Data collection and analysis: We assessed the risks of bias using the Cochrane ‚Risk of bias‘ tool and adapted the Outcome Reporting Bias in Trials (ORBIT) classification system for outcome reporting bias. We assessed TCHM effects on five clinically important outcomes: cognition, global performance, safety, activities of daily living and behaviour and summarised the effects using mean differences for continuous outcomes and risk ratios or risk differences for binary outcomes. We stratified the studies into those that estimated the TCHM versus ’no treatment‘ effect and those that estimated the TCHM versus the WM effect, with further stratification by the specific TCHM tested or by one of the four modes of action. We pooled using a random-effects model. Due to substantial clinical and design heterogeneity, we did not estimate an ‚overall TCHM effect‘.
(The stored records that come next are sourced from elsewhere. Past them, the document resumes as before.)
-- ==== Sys2Proof/Laws/Commands.lean ====
section
/-! SUPPORT. What every command can do, said once: it is refused, or it is accepted with one response; and what no command
touches either way. -/

namespace Sys2Proof.Machine

/-- What an accepted command leaves alone before its response is given. -/
structure Kept (s s' : State) : Prop where
  port : s'.port = s.port
  cfg : s'.cfg = s.cfg
  counts : s'.counts = s.counts
  draws : s'.draws = s.draws
  lasterr : s'.sys.lasterr = s.sys.lasterr
  errcnt : s'.sys.errcnt = s.sys.errcnt

/-- The two ways a command ends in a next state. -/
def Ends (s t : State) : Prop :=
  (∃ code, code ≠ .ok ∧ t = refuse code s) ∨
    ∃ s' r0 r1, t = s'.give { status := .ok, res0 := r0, res1 := r1 } ∧ Kept s s'

theorem Ends.refuse {s : State} {code : Status} (h : code ≠ .ok) : Ends s (refuse code s) := .inl ⟨code, h, rfl⟩

theorem Ends.give {s s' : State} (h : Kept s s') (r0 r1 : U32) :
    Ends s (s'.give { status := .ok, res0 := r0, res1 := r1 }) := .inr ⟨s', r0, r1, rfl, h⟩

theorem Kept.updBq (s : State) (u : Nat) (f : BqUnit → BqUnit) : Kept s (s.updBq u f) :=
  ⟨rfl, rfl, State.updBq_counts s u f, rfl, rfl, rfl⟩
theorem Kept.updOsc (s : State) (u : Nat) (f : OscUnit → OscUnit) : Kept s (s.updOsc u f) :=
  ⟨rfl, rfl, State.updOsc_counts s u f, rfl, rfl, rfl⟩
theorem Kept.updDl (s : State) (u : Nat) (f : DlUnit → DlUnit) : Kept s (s.updDl u f) :=
  ⟨rfl, rfl, State.updDl_counts s u f, rfl, rfl, rfl⟩
theorem Kept.updFdn (s : State) (u : Nat) (f : FdnUnit → FdnUnit) : Kept s (s.updFdn u f) :=
  ⟨rfl, rfl, State.updFdn_counts s u f, rfl, rfl, rfl⟩
theorem Kept.updHb (s : State) (u : Nat) (f : HbUnit → HbUnit) : Kept s (s.updHb u f) :=
  ⟨rfl, rfl, State.updHb_counts s u f, rfl, rfl, rfl⟩

theorem Kept.writeReg (s : State) (r : Reg) (v : U32) : Kept s (writeReg s r v) := by
  cases r
  case sys => exact ⟨rfl, rfl, rfl, rfl, rfl, rfl⟩
  case bq => exact Kept.updBq _ _ _
  case osc => exact Kept.updOsc _ _ _
  case dl => exact Kept.updDl _ _ _
  case fdn => exact Kept.updFdn _ _ _
  case matrix => exact Kept.updFdn _ _ _
  case line => exact Kept.updFdn _ _ _
  case bdly => exact Kept.updHb _ _ _
  case sect => exact Kept.updHb _ _ _

theorem rederiveIncs_length (nm : Num) (d : Draw) (fs : F) (v : Nat) (l : List OscUnit) :
    (rederiveIncs nm d fs v l).length = l.length := by
  induction l generalizing v with
  | nil => rfl
  | cons o l ih => simp [rederiveIncs, ih]

theorem rederiveIncs_getElem? (nm : Num) (d : Draw) (fs : F) (l : List OscUnit) : ∀ v u : Nat,
    (rederiveIncs nm d fs v l)[u]? = l[u]?.map (fun o => { o with inc := incOf nm ((v + u) :: d) o.freq fs }) := by
  induction l with
  | nil => intro v u; rfl
  | cons o l ih =>
    intro v u
    cases u with
    | zero => rfl
    | succ u =>
      simp only [rederiveIncs, List.getElem?_cons_succ, ih, Nat.add_assoc, Nat.add_comm 1 u]

/-- A setter ends so. -/
theorem bqSetter_ends {mode : BqMode} {readsFs : Bool} {u : Nat} {f q g : F} {s t : State}
    (h : bqSetter mode readsFs u f q g s = .next t) : Ends s t := by
  simp only [bqSetter, withUnit_eq_next, check_eq_next, respond_eq_next] at h
  rcases h with ⟨_, _, ⟨_, ⟨_, rfl⟩ | ⟨_, rfl⟩⟩ | ⟨_, rfl⟩⟩ | ⟨_, rfl⟩
  · exact .give (.updBq _ _ _) _ _
  all_goals exact .refuse (by decide)

/-- Every command that ends in a next state ends in one of the two ways. -/
theorem exec_ends {i : Instr} {s t : State} (h : exec i s = .next t) : Ends s t := by
  cases i
  case bqSetlp | bqSethp | bqSetbp | bqSetnotch | bqSetloshelf | bqSethishelf | bqSetpeak | bqSetap | bqSetdiff
      | bqSetonepole => exact bqSetter_ends h
  case sysSetsr fs =>
    simp only [exec, execSysSetsr, check_eq_next, respond_eq_next] at h
    rcases h with ⟨_, ⟨_, rfl⟩ | ⟨_, rfl⟩⟩ | ⟨_, rfl⟩
    · refine .give ?_ _ _
      exact ⟨rfl, rfl, by simp [State.counts, rederiveIncs_length], rfl, rfl, rfl⟩
    all_goals exact .refuse (by decide)
  case sysRun | sysSetup | blkBegin | blkEnd =>
    simp only [exec, execSysRun, execSysSetup, execBlkBegin, execBlkEnd, check_eq_next, respond_eq_next] at h
    rcases h with ⟨_, ⟨_, rfl⟩ | ⟨_, rfl⟩⟩ | ⟨_, rfl⟩
    · refine .give ?_ _ _
      exact ⟨rfl, rfl, rfl, rfl, rfl, rfl⟩
    all_goals exact .refuse (by decide)
  case regRd cls unit reg =>
    simp only [exec, execRegRd, withReg_eq_next, respond_eq_next] at h
    rcases h with ⟨_, _, _, rfl⟩ | ⟨_, _, rfl⟩ | ⟨_, rfl⟩
    · refine .give ?_ _ _
      exact ⟨rfl, rfl, rfl, rfl, rfl, rfl⟩
    all_goals exact .refuse (by decide)
  case regWr cls unit reg v =>
    simp only [exec, execRegWr, withReg_eq_next, check_eq_next, respond_eq_next] at h
    rcases h with ⟨_, r, _, ⟨_, ⟨_, ⟨_, rfl⟩ | ⟨_, rfl⟩⟩ | ⟨_, rfl⟩⟩ | ⟨_, rfl⟩⟩ | ⟨_, _, rfl⟩ | ⟨_, rfl⟩
    · exact .give (.writeReg _ _ _) _ _
    all_goals exact .refuse (by decide)
  case bqProc u x =>
    simp only [exec, execBqProc, withUnit_eq_next, respond_eq_next] at h
    rcases h with ⟨_, _, rfl⟩ | ⟨_, rfl⟩
    · exact .give (.updBq _ _ _) _ _
    · exact .refuse (by decide)
  case oscProc u =>
    simp only [exec, execOscProc, withUnit_eq_next, respond_eq_next] at h
    rcases h with ⟨_, _, rfl⟩ | ⟨_, rfl⟩
    · exact .give (.updOsc _ _ _) _ _
    · exact .refuse (by decide)
  case oscSetf u f =>
    simp only [exec, execOscSetf, withUnit_eq_next, check_eq_next, respond_eq_next] at h
    rcases h with ⟨_, _, ⟨_, rfl⟩ | ⟨_, rfl⟩⟩ | ⟨_, rfl⟩
    · exact .give (.updOsc _ _ _) _ _
    all_goals exact .refuse (by decide)
  case dlProc u x =>
    simp only [exec, execDlProc, withUnit_eq_next] at h
    rcases h with ⟨l, _, h⟩ | ⟨_, rfl⟩
    · split at h
      · exact absurd h (by simp)
      · rw [respond_eq_next.1 h]; exact .give (.updDl _ _ _) _ _
    · exact .refuse (by decide)
  case dlResize u d =>
    simp only [exec, execDlResize, withUnit_eq_next, check_eq_next, respond_eq_next] at h
    rcases h with ⟨_, _, ⟨_, ⟨_, ⟨_, rfl⟩ | ⟨_, rfl⟩⟩ | ⟨_, rfl⟩⟩ | ⟨_, rfl⟩⟩ | ⟨_, rfl⟩
    · exact .give (.updDl _ _ _) _ _
    all_goals exact .refuse (by decide)
  case dlSetdelay | dlSetmoddelay =>
    simp only [exec, execDlSetdelay, execDlSetmoddelay, withUnit_eq_next, check_eq_next, respond_eq_next] at h
    rcases h with ⟨_, _, ⟨_, rfl⟩ | ⟨_, rfl⟩⟩ | ⟨_, rfl⟩
    · exact .give (.updDl _ _ _) _ _
    all_goals exact .refuse (by decide)
  case fdnProc u x =>
    simp only [exec, execFdnProc, withUnit_eq_next, respond_eq_next] at h
    rcases h with ⟨_, _, rfl⟩ | ⟨_, rfl⟩
    · exact .give (.updFdn _ _ _) _ _
    · exact .refuse (by decide)
  case fdnResize | fdnSetlen =>
    simp only [exec, execFdnResize, execFdnSetlen, withUnit_eq_next, check_eq_next, respond_eq_next] at h
    rcases h with ⟨_, _, ⟨_, ⟨_, rfl⟩ | ⟨_, rfl⟩⟩ | ⟨_, rfl⟩⟩ | ⟨_, rfl⟩
    · exact .give (.updFdn _ _ _) _ _
    all_goals exact .refuse (by decide)
  case hbProc u x =>
    simp only [exec, execHbProc, withUnit_eq_next, respond_eq_next] at h
    rcases h with ⟨_, _, rfl⟩ | ⟨_, rfl⟩
    · exact .give (.updHb _ _ _) _ _
    · exact .refuse (by decide)
  case hbUp u x =>
    simp only [exec, execHbUp, withUnit_eq_next, respond_eq_next] at h
    rcases h with ⟨_, _, rfl⟩ | ⟨_, rfl⟩
    · exact .give (.updHb _ _ _) _ _
    · exact .refuse (by decide)

end Sys2Proof.Machine
end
Main results: We only found studies (47 studies, 3581 participants) for 18 of the 29 eligible TCHMs as defined by our inclusion criteria. All were superiority trials conducted in China between 1997 and 2013, with most employing a two-arm parallel design with sample sizes ranging from 26 to 240 and a median treatment duration of 12 weeks (range: 2 to 24 weeks).We found that reporting and trial methodology were generally poor; in particular, there was a lack of information on randomisation, an absence of blinding of participants and outcome assessors and incomplete reporting of adverse events (AEs). None of the 30 trials published from 2007 onwards adopted the CONSORT recommendations for reporting RCTs of herbal interventions.We found seven TCHMs which each had potentially large benefits in studies estimating the TCHM versus ’no treatment‘ effect and in studies estimating the TCHM versus the WM effect. Two TCHMs (NaoXinTong and TongXinLuo) were common to both groups. Three of these TCHMs – Nao XinTong, NaoMaiTai and TongXinLuo – had the strongest evidence to justify further research. Two TCHMs (NaoMaiTai and TongXinLuo) had a 5% or more increased risk of AEs compared to the ’no Treatment‘ control, but the quality of this evidence was poor.

Authors‘ conclusions: We found moderate- to very low-quality evidence of benefit and harm of TCHMs for VaD. Methodological inadequacies need to be addressed by better conducted and reported trials. We identified NaoMaiTai, NaoXinTong and TongXinLuo as warranting special research priority.